BEGIN
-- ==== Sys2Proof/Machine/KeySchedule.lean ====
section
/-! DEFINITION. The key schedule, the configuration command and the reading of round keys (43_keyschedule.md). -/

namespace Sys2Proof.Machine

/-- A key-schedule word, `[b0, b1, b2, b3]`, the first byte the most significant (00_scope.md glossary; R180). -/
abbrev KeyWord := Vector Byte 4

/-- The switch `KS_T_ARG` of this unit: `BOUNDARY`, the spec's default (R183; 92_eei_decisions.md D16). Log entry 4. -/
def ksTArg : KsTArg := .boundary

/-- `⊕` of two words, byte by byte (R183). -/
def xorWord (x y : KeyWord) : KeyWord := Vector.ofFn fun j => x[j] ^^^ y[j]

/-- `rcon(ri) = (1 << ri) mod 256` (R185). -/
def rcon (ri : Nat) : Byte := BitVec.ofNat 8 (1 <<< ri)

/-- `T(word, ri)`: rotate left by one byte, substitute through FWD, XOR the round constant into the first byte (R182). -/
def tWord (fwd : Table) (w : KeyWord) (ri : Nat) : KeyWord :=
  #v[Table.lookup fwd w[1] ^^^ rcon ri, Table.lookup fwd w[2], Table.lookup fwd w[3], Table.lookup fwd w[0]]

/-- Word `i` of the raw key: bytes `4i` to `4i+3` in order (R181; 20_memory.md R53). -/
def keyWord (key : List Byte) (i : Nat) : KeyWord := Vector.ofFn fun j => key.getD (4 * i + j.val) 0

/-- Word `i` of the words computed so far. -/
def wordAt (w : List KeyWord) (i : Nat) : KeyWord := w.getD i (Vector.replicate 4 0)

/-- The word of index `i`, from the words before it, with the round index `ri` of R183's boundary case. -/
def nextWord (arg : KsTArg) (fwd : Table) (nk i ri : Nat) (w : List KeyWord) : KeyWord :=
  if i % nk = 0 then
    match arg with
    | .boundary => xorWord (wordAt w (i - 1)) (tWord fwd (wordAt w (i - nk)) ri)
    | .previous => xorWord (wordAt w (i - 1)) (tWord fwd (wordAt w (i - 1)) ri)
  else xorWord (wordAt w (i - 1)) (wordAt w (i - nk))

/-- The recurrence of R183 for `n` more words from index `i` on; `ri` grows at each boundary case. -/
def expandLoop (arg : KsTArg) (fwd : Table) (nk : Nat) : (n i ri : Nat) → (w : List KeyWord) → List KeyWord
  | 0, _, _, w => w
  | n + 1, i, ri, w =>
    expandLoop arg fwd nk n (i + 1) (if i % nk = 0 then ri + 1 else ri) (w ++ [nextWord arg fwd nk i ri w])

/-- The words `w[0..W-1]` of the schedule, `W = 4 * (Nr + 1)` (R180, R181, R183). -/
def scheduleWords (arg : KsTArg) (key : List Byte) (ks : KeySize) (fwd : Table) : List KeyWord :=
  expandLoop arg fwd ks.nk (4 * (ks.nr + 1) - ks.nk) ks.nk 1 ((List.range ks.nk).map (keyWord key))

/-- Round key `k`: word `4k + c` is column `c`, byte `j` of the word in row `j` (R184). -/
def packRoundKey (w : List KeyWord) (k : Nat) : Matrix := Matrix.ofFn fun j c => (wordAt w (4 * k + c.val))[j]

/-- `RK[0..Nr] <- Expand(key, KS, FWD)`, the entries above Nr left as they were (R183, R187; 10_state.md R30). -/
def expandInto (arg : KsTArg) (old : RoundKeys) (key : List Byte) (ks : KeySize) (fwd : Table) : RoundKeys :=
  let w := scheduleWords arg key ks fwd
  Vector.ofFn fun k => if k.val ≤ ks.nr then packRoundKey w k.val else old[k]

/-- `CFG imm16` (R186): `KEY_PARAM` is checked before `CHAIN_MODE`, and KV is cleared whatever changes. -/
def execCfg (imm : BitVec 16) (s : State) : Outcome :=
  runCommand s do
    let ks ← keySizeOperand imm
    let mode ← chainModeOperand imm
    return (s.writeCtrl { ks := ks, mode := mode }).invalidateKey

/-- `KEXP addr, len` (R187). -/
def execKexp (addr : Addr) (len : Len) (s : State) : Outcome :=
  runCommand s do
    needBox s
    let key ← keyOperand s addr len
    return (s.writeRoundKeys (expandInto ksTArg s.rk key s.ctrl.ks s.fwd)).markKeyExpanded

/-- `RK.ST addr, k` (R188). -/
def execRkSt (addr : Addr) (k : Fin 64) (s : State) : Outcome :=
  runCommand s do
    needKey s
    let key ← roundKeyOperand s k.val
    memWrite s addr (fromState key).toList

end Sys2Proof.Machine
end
END
**EXERCISE AIM:**
Looking at the data above, how many lines hold the word "nextWord"? Respond with the number alone.

**ANSWER:**
2